Three Months Ended March 31,

2026 2025 % Change

Total revenue $ 181,252  $ 175,033  3.6  %

Net income available to common shareholders 56,578  59,771  (5.3) %

Net income available to common shareholders per diluted common share 0.74  0.78  (5.1) %

Funds From Operations as adjusted (FFOAA)(1) 97,577  91,740  6.4  %

FFOAA per diluted common share (1) 1.26  1.19  5.9  %

Adjusted Funds From Operations (AFFO)(1) 100,131  92,946  7.7  %

AFFO per diluted common share (1) 1.29  1.21  6.6  %

(1) A non-GAAP financial measure

First Quarter Company Headlines

•Strong Funds from Operations Growth - For the first quarter of 2026, FFOAA per diluted common share and AFFO per diluted common share increased by 5.9% and 6.6%, respectively, compared to the first quarter of 2025.

•Executes on Investment Pipeline - During the first quarter of 2026, the Company's investment spending totaled $51.3 million. Subsequent to quarter-end, the Company completed the acquisition of six attraction properties as part of its previously announced acquisition of a portfolio of seven attraction properties from Six Flags Entertainment Corporation. These six properties comprise the substantial majority of the Company's $315.0 million portfolio investment.

•Enters Into Forward Sales Agreement Under Its ATM Program - During the first quarter of 2026, the Company entered into a forward sales agreement pursuant to its ATM Program to sell 797,422 common shares for initial gross sales proceeds of $47.5 million upon settlement, or an average sale price of $59.52 per share, subject to adjustment. As of March 31, 2026, the Company had $68.5 million of cash on hand (exclusive of the proceeds anticipated from settling the forward sales agreement) and no outstanding balance on its $1.0 billion unsecured revolving credit facility.

•Increases Monthly Common Share Dividend - As previously announced, the Company increased its monthly common share dividend by 5.1% to $0.31 per share starting with the dividend paid on April 15, 2026 to common shareholders of record as of March 31, 2026.

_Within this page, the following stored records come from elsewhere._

/-- Generated slots below the highest generated one are revoked (R293). -/
def revokeLower : List SeedSlot → List SeedSlot
  | [] => []
  | x :: l =>
    let later := l.any fun y => match y with | .generated _ => true | _ => false
    (match x with | .generated _ => if later then .revoked else x | _ => x) :: revokeLower l

/-- The first unprogrammed seed slot. -/
def freeSeed (l : List SeedSlot) : Option Nat := (List.range l.length).find? fun i => l[i]? == some .unprogrammed

/-- Used superblocks other than the anchor area wait for erase; the maps are empty, and both anchor superblocks are erased
around the new anchor record (R313 steps 3 and 6). -/
def State.emptyMaps (s : State) : State :=
  let sbs := s.media.sbs.map fun (x : Superblock) =>
    if x.st = .unusable ∨ x.st = .free then x else { x with st := .pendingErase, rowDone := [], rows := 0, forced := 0 }
  let im : Image := { cells := [], frags := [], bad := s.media.badBlocks, dies := s.media.retiredDies, sets := s.media.deadSets,
                      tables := sbs.map fun (x : Superblock) =>
                        { ds := x.ds, sb := x.sb, st := x.st, erases := x.erases, reads := x.reads, age := x.age, scanAge := x.scanAge } }
  let c : Cycle := { no := (s.media.cycles.head?.map (·.no)).getD 0 + 1, start := s.media.jseq + 1, image := im }
  { s with media := { s.media with sbs := sbs, streams := [], recs := [], cycles := [c], running := none, badAddrs := [],
                                   anchorSeq := s.media.anchorSeq + 1, anchorSb := 1 - s.media.anchorSb, anchorFill := 1,
                                   anchorErases := s.media.anchorErases + 2 },
           welt := { s.welt with frags := [], gone := [], released := [], boots := [], owed := [] },
           idx := { n := s.idx.n },
           kv := { s.kv with nss := [] },
           evs := { s.evs with anchored := s.evs.anchored ++ s.media.recs.filterMap fun r => match r.body with
             | .events l => if r.units.isEmpty then some l else none
             | _ => none },
           sec := { s.sec with secrets := [], copies := [] } }

/-- The codes of a wipe in `Fw.wipe`: a life-cycle bit, or this for a tamper wipe (R312). -/
abbrev tamperWipe : Nat := 9

/-- The seed slots after a wipe: all revoked at retirement; else the next one generated, and those before it revoked unless the
part is being provisioned (R293, R312). -/
def wipeSeeds (l : List SeedSlot) (code : Nat) (retire : Bool) (fresh : Bytes) : List SeedSlot :=
  if retire then l.map fun _ => .revoked
  else
    let m := (List.range l.length).map fun i => if some i = freeSeed l then .generated fresh else l.getD i .unprogrammed
    if code = 0 then m else revokeLower m

/-- A wipe (R312, R313): the next seed, the empty maps, the thermometer bit, the old seed revoked, events. Its measured
duration is a free value (log 3). -/
def State.doWipe (s : State) (code : Nat) : State :=
  let (rnd, s) := s.loadTable.random 32
  let from_ := s.life
  let old := activeSeedSlot s.fw.otp.seeds
  let next := freeSeed s.fw.otp.seeds
  let retire := code == 3 || next.isNone
  let bit : Option Nat := if retire then some 3 else if code = tamperWipe then (if from_ = 2 then some 2 else none) else some code
  let s := { s with fw := { s.fw with otp := { s.fw.otp with seeds := wipeSeeds s.fw.otp.seeds code retire rnd,
                                                             life := s.fw.otp.life ||| (match bit with | some b => 2 ^ b | none => 0) },
                                      wipe := none } }
  let s := if code = 0 ∧ retire = false then s else s.emptyMaps
  let s := if retire || code == 2 || code == tamperWipe then
      { s with sec := { s.sec with psks := [] }, awl := { s.awl with policy := [] },
               welt := { s.welt with cur := none, pendingMap := none, retained := [], handoffs := [], doneFrom := [] } }
    else s
  let s := if code = 0 ∨ retire = true then s else s.tableCopy
  let s := if retire then { s with dict := { s.dict with stored := [], vals := s.dict.vals.filter fun x => aonKept x.1 }, evs := { s.evs with log := [], anchored := [], limits := [] } } else s
  let (d, s) := s.drawFree
  let s := s.event 0x0904 [(4, Config.eventCode 0x0904 code), (1, old), (1, if retire then 0xFF else next.getD 0xFF), (4, d % 2 ^ 32)]
  if s.life = from_ then s else s.event 0x0A0A [(1, from_), (1, s.life)]

/-- A source that starts and becomes stable within the boot (R385, R387). -/
def State.startSource (s : State) (x : Source) : State :=
  if (s.src x).st = .healthy then s else (s.srcTo x .starting 0).srcTo x .healthy 0

/-- A PLL locks at MUSTER, or fails to: event 0x0C05 (R391). -/
def State.lockPll (s : State) (p : Pll) : State :=
  let v := s.pll p
  if s.media.board.locks.getD p.idx true then
    s.setPll p { locked := true, ref := (s.pllOrder p).find? s.healthy }
  else
    (s.setPll p { failed := true, fails := v.fails + 1, ref := (s.pllOrder p).find? s.healthy }).event 0x0C05 [(4, p.idx), (4, v.fails + 1)]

•Increases 2026 Guidance - The Company is increasing FFOAA per diluted common share guidance for 2026 to a range of $5.37 to $5.53 from a range of $5.28 to $5.48, representing an increase of 6.5% at the midpoint over 2025. The Company is also increasing investment spending guidance for 2026 to a range of $500.0 million to $600.0 million from a range of $400.0 million to $500.0 million and increasing disposition proceeds guidance to a range of $50.0 million to $100.0 million from a range of $25.0 million to $75.0 million.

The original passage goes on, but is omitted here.